(Dataset entries)
"""
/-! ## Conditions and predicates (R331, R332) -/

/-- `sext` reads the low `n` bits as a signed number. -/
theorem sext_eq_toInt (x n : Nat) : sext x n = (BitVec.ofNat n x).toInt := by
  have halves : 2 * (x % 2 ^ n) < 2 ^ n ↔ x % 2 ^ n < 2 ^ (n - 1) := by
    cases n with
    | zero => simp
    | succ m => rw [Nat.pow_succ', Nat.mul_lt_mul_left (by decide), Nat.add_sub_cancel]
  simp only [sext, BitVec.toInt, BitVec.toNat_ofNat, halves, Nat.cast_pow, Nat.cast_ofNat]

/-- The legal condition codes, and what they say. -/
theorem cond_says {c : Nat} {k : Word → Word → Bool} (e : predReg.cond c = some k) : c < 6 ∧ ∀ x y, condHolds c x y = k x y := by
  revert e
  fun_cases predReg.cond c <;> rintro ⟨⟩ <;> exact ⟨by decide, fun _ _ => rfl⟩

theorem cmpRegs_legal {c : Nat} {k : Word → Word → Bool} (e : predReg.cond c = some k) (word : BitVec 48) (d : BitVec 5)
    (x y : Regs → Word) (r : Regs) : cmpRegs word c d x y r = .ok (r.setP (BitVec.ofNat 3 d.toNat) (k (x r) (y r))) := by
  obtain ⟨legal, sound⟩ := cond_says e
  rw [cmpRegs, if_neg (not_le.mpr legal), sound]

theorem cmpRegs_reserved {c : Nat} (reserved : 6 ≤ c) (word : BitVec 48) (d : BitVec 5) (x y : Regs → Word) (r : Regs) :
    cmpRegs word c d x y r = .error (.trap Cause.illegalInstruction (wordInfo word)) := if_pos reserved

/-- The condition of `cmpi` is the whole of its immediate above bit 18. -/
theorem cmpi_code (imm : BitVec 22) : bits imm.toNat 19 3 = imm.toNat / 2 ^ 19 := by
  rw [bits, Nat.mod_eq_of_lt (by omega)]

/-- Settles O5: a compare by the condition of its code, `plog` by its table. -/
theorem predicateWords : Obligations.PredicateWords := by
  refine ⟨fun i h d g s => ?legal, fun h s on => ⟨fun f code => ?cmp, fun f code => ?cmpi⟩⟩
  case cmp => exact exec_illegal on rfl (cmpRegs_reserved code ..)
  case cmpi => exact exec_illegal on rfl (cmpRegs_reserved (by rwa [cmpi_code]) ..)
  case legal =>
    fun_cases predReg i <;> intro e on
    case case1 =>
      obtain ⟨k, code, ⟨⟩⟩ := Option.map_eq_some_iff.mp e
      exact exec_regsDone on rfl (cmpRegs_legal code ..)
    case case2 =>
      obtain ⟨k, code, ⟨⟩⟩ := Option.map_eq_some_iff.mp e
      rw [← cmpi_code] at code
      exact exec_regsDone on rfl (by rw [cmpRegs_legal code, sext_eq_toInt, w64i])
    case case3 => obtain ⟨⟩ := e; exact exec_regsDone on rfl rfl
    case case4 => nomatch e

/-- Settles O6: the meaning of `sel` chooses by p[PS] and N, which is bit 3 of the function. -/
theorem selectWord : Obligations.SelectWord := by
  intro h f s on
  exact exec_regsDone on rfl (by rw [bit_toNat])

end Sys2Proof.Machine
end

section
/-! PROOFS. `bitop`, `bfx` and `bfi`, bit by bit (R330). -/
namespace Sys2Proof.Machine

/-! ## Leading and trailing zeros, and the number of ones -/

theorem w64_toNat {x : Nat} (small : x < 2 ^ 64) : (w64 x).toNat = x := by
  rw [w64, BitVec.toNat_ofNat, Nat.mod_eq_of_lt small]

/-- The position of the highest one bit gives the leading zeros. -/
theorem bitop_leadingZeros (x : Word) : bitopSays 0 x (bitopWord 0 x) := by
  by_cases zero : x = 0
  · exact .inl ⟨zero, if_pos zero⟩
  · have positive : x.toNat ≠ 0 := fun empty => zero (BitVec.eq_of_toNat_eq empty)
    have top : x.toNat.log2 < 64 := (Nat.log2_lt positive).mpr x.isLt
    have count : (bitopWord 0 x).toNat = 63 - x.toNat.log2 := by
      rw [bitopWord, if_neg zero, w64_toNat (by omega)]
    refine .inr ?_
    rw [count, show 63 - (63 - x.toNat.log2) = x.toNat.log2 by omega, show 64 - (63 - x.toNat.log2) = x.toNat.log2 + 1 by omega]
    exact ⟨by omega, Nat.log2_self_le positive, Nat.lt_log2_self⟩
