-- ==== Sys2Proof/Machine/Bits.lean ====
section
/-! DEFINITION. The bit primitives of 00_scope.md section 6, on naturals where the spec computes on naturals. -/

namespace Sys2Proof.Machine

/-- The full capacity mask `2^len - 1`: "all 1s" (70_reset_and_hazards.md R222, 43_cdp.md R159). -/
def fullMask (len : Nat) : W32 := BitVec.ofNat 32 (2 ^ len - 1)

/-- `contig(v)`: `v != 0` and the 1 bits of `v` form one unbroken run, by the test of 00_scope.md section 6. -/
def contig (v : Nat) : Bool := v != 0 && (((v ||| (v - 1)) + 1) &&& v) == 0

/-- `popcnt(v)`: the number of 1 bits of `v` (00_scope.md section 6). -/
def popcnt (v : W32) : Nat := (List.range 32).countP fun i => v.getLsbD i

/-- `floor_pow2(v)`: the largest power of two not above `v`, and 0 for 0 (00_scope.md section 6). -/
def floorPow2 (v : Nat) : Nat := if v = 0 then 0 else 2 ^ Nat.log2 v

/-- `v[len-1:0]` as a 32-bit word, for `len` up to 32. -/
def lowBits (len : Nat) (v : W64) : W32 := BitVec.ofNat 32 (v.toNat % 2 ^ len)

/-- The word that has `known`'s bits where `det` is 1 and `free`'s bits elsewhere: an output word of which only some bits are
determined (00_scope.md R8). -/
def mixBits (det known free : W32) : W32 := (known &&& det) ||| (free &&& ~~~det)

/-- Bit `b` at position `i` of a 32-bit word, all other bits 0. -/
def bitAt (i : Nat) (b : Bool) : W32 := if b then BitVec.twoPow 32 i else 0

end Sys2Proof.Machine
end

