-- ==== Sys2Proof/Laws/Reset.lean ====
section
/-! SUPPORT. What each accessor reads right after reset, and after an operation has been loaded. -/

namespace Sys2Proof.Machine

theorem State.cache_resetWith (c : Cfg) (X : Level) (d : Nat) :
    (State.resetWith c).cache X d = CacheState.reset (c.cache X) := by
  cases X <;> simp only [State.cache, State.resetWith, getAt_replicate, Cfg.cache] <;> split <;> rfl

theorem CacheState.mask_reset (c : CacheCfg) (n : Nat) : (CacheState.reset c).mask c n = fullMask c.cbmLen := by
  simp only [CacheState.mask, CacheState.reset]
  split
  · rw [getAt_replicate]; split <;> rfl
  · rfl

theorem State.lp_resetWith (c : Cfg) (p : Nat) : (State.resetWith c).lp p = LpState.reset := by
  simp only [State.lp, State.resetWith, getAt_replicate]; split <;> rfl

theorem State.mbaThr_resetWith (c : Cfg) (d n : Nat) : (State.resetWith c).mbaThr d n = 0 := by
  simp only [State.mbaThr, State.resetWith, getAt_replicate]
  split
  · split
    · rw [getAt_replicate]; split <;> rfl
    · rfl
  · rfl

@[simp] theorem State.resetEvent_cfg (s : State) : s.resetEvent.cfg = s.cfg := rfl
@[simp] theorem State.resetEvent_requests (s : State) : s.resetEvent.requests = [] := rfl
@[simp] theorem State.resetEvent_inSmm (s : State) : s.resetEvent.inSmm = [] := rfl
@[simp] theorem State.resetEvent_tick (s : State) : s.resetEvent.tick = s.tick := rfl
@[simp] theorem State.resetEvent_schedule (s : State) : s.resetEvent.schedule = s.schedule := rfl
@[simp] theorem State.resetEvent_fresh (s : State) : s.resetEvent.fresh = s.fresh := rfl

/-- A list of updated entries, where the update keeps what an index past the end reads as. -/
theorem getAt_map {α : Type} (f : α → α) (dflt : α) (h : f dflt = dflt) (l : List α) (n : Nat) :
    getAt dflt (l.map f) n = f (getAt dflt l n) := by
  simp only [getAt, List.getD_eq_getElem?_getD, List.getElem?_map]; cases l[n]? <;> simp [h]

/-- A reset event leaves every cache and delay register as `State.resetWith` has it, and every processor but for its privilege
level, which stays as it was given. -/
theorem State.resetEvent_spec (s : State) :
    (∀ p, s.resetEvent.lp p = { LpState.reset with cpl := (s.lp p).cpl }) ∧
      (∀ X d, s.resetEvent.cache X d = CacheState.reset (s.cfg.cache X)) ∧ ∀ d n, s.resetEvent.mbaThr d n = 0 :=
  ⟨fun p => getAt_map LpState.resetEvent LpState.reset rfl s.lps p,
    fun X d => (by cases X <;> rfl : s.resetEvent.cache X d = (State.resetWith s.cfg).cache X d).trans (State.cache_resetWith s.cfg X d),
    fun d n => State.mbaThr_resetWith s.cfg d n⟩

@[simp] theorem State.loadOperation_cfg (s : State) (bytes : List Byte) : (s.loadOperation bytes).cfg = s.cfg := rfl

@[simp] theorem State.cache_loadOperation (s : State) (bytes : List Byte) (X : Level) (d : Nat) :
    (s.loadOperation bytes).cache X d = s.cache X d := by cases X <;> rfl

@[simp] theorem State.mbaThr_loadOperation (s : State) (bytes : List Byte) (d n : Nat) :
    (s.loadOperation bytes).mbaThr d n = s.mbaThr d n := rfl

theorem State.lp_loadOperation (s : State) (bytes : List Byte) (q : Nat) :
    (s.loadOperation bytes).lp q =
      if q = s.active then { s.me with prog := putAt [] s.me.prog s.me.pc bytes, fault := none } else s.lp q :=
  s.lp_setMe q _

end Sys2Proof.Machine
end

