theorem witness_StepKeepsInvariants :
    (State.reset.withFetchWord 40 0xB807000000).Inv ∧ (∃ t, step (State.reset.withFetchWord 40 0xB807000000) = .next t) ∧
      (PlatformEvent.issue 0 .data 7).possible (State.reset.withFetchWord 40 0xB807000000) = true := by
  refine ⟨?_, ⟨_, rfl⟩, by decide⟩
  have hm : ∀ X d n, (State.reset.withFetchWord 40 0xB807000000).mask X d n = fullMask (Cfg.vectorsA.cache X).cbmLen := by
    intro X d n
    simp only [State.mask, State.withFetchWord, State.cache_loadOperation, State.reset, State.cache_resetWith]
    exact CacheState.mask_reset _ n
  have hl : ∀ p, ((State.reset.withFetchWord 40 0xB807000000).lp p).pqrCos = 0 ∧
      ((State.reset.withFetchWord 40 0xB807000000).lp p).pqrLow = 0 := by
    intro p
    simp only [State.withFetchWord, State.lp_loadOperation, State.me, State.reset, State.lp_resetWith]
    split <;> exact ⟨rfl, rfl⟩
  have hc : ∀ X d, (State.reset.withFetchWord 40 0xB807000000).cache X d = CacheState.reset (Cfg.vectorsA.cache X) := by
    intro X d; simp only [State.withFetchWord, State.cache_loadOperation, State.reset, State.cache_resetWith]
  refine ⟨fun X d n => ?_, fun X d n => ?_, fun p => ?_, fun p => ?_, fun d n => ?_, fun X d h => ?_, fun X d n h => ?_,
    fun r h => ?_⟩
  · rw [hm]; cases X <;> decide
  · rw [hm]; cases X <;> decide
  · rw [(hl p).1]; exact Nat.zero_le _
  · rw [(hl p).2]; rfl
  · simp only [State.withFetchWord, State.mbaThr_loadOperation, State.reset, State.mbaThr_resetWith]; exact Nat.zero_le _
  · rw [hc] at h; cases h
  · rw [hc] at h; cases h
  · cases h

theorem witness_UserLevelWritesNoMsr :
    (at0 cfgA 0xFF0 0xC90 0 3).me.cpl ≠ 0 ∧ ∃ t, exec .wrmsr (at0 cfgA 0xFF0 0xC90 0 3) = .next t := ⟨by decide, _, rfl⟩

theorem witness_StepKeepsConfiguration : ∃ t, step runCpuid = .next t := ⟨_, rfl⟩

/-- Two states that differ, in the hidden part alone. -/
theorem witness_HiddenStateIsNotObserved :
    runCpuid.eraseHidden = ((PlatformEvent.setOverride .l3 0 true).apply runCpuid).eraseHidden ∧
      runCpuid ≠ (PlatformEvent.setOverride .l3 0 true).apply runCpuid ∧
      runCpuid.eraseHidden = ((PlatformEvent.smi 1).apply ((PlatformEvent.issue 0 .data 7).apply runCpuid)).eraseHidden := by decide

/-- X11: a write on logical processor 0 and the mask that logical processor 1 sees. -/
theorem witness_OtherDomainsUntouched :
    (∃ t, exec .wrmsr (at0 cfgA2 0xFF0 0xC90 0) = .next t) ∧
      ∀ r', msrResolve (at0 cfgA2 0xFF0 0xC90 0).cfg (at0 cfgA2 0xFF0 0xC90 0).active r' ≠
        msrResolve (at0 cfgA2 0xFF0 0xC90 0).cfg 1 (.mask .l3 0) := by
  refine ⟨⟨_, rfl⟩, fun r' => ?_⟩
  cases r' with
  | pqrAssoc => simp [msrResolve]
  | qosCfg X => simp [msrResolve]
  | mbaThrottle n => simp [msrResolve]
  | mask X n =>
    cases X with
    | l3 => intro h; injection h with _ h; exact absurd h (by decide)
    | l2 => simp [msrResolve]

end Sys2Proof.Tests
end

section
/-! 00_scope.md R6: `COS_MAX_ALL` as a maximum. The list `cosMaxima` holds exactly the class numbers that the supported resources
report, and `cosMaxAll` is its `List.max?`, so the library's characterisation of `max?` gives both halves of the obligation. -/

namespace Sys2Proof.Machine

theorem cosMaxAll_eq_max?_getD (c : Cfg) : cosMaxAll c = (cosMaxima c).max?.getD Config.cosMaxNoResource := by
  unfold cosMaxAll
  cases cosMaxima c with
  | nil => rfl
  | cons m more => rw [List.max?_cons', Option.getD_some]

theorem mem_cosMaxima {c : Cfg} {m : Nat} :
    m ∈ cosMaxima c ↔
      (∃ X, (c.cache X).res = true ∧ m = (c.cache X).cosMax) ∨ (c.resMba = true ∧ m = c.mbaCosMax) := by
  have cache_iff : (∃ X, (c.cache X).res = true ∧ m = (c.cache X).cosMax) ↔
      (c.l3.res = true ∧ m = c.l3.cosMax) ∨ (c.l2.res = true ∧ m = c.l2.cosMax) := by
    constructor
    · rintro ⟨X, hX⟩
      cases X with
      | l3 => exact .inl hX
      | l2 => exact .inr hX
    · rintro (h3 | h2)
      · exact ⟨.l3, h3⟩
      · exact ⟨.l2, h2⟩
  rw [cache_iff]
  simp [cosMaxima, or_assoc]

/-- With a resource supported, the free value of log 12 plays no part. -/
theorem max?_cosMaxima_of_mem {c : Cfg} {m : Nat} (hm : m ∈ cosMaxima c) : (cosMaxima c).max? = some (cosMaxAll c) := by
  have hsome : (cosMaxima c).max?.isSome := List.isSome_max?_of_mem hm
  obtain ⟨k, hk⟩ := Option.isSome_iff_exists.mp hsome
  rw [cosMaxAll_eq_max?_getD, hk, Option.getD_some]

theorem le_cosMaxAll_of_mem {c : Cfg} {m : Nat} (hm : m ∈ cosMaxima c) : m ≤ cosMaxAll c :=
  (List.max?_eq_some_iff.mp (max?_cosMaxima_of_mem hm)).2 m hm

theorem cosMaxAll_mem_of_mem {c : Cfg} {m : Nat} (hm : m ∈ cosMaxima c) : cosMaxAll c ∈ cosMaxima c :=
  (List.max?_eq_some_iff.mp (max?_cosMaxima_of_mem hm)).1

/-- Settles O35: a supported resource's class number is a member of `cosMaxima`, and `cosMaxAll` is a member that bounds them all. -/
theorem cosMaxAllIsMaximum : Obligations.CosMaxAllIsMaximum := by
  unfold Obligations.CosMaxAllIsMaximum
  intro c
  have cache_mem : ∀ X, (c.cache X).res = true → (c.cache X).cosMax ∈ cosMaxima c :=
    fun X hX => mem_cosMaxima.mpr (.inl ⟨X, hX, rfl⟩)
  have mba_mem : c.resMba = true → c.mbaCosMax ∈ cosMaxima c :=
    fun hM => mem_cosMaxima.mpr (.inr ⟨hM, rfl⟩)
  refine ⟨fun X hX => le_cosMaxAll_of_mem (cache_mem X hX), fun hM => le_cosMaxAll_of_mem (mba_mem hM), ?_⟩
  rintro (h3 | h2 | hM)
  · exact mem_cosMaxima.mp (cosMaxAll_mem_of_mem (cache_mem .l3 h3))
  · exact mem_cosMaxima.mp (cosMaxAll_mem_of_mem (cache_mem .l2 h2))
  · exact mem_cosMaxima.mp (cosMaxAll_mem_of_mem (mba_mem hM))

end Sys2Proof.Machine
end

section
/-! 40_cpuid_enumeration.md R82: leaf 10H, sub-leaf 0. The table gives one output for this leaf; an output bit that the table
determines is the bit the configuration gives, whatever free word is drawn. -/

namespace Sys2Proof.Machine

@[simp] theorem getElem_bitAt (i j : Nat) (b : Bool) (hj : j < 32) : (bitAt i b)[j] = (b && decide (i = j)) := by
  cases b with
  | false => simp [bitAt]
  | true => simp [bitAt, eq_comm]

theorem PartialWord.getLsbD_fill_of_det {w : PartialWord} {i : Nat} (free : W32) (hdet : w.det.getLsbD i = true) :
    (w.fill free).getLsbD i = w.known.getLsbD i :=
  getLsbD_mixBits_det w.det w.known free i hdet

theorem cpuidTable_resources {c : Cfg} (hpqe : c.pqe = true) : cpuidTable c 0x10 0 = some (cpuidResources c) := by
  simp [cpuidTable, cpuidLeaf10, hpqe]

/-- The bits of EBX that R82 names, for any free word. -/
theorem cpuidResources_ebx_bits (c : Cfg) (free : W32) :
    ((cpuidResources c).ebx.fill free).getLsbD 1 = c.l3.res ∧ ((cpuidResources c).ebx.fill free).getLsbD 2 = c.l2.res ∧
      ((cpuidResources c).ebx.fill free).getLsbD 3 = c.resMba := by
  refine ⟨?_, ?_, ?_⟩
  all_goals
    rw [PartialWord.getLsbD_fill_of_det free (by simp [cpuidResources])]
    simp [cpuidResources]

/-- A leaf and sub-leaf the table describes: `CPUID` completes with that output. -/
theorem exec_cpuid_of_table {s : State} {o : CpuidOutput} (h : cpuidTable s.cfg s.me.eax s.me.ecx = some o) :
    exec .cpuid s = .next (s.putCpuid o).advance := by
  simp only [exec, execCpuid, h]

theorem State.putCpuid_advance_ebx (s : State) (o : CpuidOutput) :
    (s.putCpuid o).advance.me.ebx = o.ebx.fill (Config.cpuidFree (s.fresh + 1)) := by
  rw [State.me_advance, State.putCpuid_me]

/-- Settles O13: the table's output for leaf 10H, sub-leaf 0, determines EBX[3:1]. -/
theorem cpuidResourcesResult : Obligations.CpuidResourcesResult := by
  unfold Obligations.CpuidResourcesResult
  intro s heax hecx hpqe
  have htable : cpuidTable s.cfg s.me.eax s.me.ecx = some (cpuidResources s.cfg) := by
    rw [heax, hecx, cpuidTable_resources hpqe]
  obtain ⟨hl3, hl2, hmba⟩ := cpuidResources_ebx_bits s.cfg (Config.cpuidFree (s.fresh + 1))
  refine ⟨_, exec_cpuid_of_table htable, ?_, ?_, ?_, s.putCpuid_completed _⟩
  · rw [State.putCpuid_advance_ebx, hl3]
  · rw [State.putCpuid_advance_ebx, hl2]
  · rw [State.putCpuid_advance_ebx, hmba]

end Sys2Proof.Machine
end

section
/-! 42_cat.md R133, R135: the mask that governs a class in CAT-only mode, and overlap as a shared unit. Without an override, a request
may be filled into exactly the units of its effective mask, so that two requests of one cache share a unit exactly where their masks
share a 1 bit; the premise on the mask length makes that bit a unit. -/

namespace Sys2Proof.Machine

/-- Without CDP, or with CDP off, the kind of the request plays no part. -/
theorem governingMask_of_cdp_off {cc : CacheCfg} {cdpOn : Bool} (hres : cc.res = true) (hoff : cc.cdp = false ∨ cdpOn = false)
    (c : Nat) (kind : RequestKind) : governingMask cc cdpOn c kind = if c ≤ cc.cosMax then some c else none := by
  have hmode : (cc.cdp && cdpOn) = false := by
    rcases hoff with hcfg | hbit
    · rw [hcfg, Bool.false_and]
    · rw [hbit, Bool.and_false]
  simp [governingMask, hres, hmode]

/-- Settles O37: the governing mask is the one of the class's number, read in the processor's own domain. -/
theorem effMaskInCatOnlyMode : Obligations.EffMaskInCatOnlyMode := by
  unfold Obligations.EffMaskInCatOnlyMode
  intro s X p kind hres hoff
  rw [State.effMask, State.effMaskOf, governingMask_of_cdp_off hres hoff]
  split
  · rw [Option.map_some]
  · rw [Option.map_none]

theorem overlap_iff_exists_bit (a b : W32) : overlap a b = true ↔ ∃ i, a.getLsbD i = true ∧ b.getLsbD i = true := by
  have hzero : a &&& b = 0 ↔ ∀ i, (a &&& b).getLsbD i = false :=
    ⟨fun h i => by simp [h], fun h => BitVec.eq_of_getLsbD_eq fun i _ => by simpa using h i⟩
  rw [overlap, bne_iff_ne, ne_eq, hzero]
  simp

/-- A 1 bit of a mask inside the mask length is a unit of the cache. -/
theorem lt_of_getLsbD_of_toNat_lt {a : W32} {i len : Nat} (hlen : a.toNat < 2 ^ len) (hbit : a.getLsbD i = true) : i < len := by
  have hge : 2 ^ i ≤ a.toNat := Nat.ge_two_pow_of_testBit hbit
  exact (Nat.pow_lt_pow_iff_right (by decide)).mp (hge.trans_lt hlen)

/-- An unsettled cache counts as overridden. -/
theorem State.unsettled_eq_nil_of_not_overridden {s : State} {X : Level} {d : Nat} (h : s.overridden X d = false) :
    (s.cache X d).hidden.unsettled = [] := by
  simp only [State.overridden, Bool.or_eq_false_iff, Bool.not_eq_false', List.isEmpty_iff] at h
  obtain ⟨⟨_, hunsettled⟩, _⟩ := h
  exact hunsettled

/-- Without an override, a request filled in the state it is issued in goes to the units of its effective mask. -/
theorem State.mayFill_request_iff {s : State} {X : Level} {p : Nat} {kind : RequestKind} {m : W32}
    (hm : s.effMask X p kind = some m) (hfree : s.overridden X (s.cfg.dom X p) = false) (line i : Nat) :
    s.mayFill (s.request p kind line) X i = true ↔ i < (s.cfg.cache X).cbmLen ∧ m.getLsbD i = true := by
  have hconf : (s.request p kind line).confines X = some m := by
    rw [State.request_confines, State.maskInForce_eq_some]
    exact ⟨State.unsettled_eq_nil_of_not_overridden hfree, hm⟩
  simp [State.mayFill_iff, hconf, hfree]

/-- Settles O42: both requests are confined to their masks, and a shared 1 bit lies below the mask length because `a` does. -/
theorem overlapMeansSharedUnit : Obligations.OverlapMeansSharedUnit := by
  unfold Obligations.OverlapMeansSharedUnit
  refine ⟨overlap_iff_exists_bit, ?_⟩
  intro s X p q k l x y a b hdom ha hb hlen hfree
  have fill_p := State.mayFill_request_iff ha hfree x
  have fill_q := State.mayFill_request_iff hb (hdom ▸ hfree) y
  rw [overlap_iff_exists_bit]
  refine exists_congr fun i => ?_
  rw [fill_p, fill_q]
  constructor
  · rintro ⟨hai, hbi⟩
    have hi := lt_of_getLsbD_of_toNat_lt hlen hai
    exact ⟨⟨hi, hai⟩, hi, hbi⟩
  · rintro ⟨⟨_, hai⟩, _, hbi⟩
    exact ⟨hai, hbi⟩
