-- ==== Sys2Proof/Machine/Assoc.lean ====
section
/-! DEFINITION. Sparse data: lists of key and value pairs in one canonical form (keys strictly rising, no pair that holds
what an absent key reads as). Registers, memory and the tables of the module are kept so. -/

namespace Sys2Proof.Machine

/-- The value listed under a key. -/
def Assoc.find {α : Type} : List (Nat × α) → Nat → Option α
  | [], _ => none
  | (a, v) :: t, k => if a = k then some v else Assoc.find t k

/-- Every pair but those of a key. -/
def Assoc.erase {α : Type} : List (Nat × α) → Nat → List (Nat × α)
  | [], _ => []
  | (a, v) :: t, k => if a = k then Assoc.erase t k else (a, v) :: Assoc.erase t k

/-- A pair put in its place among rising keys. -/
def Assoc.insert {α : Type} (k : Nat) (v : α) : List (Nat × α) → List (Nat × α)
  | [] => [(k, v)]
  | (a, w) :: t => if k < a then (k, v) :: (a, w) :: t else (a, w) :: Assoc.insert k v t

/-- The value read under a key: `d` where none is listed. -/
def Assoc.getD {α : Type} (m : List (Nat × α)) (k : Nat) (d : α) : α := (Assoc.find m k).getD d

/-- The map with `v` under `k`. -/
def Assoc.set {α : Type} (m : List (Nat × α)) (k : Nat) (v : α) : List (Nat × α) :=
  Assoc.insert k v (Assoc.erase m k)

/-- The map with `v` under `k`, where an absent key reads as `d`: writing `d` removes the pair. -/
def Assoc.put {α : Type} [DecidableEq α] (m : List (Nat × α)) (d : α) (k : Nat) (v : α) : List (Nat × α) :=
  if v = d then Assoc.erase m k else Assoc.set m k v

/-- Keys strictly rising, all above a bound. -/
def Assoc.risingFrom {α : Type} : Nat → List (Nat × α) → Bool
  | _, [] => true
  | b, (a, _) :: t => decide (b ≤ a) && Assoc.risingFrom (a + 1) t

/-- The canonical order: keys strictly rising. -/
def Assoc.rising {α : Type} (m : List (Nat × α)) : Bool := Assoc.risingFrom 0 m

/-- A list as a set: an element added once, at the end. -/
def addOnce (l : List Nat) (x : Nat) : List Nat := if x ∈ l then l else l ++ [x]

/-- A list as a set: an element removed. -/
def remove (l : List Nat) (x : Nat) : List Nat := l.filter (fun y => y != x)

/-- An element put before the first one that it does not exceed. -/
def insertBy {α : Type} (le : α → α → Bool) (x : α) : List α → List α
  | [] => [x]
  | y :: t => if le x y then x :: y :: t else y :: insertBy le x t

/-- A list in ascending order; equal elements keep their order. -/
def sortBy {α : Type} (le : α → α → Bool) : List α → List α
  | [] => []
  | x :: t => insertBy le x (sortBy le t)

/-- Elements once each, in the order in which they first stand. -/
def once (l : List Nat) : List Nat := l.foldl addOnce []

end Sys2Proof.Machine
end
"""
WHAT YOU NEED TO DO:
Taking the entries above, write out exactly the lines starting with the line containing "(hdet : w.det.getLsbD" and going on through the line containing "rw [State.putCpuid_advance_ebx, hl3]", both included, and nothing else.

FINISHED TASK:
theorem PartialWord.getLsbD_fill_of_det {w : PartialWord} {i : Nat} (free : W32) (hdet : w.det.getLsbD i = true) :
    (w.fill free).getLsbD i = w.known.getLsbD i :=
  getLsbD_mixBits_det w.det w.known free i hdet

theorem cpuidTable_resources {c : Cfg} (hpqe : c.pqe = true) : cpuidTable c 0x10 0 = some (cpuidResources c) := by
  simp [cpuidTable, cpuidLeaf10, hpqe]

/-- The bits of EBX that R82 names, for any free word. -/
theorem cpuidResources_ebx_bits (c : Cfg) (free : W32) :
    ((cpuidResources c).ebx.fill free).getLsbD 1 = c.l3.res ∧ ((cpuidResources c).ebx.fill free).getLsbD 2 = c.l2.res ∧
      ((cpuidResources c).ebx.fill free).getLsbD 3 = c.resMba := by
  refine ⟨?_, ?_, ?_⟩
  all_goals
    rw [PartialWord.getLsbD_fill_of_det free (by simp [cpuidResources])]
    simp [cpuidResources]

/-- A leaf and sub-leaf the table describes: `CPUID` completes with that output. -/
theorem exec_cpuid_of_table {s : State} {o : CpuidOutput} (h : cpuidTable s.cfg s.me.eax s.me.ecx = some o) :
    exec .cpuid s = .next (s.putCpuid o).advance := by
  simp only [exec, execCpuid, h]

theorem State.putCpuid_advance_ebx (s : State) (o : CpuidOutput) :
    (s.putCpuid o).advance.me.ebx = o.ebx.fill (Config.cpuidFree (s.fresh + 1)) := by
  rw [State.me_advance, State.putCpuid_me]

/-- Settles O13: the table's output for leaf 10H, sub-leaf 0, determines EBX[3:1]. -/
theorem cpuidResourcesResult : Obligations.CpuidResourcesResult := by
  unfold Obligations.CpuidResourcesResult
  intro s heax hecx hpqe
  have htable : cpuidTable s.cfg s.me.eax s.me.ecx = some (cpuidResources s.cfg) := by
    rw [heax, hecx, cpuidTable_resources hpqe]
  obtain ⟨hl3, hl2, hmba⟩ := cpuidResources_ebx_bits s.cfg (Config.cpuidFree (s.fresh + 1))
  refine ⟨_, exec_cpuid_of_table htable, ?_, ?_, ?_, s.putCpuid_completed _⟩
  · rw [State.putCpuid_advance_ebx, hl3]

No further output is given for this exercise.